═══ Data shown ═══

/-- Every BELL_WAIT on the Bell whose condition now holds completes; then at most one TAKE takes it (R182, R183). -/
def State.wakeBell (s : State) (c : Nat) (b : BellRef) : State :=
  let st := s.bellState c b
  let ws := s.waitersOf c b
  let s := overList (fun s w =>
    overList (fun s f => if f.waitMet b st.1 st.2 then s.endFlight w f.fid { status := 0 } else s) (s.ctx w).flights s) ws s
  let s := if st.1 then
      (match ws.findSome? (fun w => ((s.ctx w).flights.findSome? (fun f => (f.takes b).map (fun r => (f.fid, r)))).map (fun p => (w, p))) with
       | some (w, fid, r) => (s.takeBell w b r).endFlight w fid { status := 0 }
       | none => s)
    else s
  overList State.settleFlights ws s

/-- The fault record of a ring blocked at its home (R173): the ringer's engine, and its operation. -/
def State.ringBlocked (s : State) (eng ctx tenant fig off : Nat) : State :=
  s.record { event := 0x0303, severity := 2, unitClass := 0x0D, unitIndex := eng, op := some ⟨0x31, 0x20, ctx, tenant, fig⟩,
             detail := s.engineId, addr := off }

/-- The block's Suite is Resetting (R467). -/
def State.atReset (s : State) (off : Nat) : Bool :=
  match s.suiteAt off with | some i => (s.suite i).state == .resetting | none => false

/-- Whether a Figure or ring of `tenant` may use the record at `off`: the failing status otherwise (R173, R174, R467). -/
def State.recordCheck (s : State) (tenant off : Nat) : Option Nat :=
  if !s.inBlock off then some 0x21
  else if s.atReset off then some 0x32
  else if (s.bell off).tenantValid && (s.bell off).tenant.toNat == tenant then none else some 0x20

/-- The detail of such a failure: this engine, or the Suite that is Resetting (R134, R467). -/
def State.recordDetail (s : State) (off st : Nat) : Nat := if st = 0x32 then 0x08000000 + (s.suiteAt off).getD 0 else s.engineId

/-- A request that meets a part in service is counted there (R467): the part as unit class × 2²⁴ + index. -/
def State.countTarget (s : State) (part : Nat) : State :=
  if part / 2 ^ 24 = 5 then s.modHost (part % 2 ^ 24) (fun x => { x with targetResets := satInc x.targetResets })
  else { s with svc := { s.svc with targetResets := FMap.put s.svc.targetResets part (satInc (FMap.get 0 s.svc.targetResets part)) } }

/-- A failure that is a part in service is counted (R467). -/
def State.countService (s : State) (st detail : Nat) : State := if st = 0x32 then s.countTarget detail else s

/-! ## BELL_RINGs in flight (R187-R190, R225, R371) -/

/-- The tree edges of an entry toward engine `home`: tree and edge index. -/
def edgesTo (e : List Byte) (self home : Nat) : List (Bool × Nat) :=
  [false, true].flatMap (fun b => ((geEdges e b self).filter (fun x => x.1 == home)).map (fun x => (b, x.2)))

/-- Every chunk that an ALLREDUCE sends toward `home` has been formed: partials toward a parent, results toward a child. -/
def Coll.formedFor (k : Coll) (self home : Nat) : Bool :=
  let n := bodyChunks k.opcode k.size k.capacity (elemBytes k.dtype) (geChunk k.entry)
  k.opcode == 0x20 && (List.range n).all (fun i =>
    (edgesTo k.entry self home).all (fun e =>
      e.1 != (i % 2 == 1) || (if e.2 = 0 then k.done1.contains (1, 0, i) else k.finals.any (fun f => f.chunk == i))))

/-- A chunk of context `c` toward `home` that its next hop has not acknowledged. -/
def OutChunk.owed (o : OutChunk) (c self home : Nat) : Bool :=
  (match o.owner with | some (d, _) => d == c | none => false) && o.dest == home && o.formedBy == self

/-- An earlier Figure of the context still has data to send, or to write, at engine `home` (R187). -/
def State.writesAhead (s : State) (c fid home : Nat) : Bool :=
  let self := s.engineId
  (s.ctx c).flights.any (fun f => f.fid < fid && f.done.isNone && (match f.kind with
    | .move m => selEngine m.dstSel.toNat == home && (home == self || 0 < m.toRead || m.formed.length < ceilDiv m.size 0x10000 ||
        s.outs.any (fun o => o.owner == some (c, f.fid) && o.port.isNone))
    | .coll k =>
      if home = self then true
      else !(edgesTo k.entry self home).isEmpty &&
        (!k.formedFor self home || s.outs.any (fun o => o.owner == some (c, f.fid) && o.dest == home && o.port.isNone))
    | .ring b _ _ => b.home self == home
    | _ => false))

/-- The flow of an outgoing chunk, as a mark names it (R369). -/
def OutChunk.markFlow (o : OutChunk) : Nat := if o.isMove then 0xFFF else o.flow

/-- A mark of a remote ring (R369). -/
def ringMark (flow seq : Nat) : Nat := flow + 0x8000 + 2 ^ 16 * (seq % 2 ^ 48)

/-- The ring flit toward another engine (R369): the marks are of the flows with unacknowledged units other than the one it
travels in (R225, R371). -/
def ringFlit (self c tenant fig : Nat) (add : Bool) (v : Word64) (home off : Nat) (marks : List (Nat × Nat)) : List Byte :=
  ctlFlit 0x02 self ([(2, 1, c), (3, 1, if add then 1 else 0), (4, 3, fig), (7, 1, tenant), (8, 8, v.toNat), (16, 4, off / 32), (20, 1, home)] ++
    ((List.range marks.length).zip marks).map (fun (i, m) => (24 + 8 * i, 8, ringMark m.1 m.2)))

═══

Beginning at the first line of the records, retype exactly every line up to and including the one with "R174, R467). -/".

Answer section:
/-- Every BELL_WAIT on the Bell whose condition now holds completes; then at most one TAKE takes it (R182, R183). -/
def State.wakeBell (s : State) (c : Nat) (b : BellRef) : State :=
  let st := s.bellState c b
  let ws := s.waitersOf c b
  let s := overList (fun s w =>
    overList (fun s f => if f.waitMet b st.1 st.2 then s.endFlight w f.fid { status := 0 } else s) (s.ctx w).flights s) ws s
  let s := if st.1 then
      (match ws.findSome? (fun w => ((s.ctx w).flights.findSome? (fun f => (f.takes b).map (fun r => (f.fid, r)))).map (fun p => (w, p))) with
       | some (w, fid, r) => (s.takeBell w b r).endFlight w fid { status := 0 }
       | none => s)
    else s
  overList State.settleFlights ws s

/-- The fault record of a ring blocked at its home (R173): the ringer's engine, and its operation. -/
def State.ringBlocked (s : State) (eng ctx tenant fig off : Nat) : State :=
  s.record { event := 0x0303, severity := 2, unitClass := 0x0D, unitIndex := eng, op := some ⟨0x31, 0x20, ctx, tenant, fig⟩,
             detail := s.engineId, addr := off }

/-- The block's Suite is Resetting (R467). -/
def State.atReset (s : State) (off : Nat) : Bool :=
  match s.suiteAt off with | some i => (s.suite i).state == .resetting | none => false

/-- Whether a Figure or ring of `tenant` may use the record at `off`: the failing status otherwise (R173, R174, R467). -/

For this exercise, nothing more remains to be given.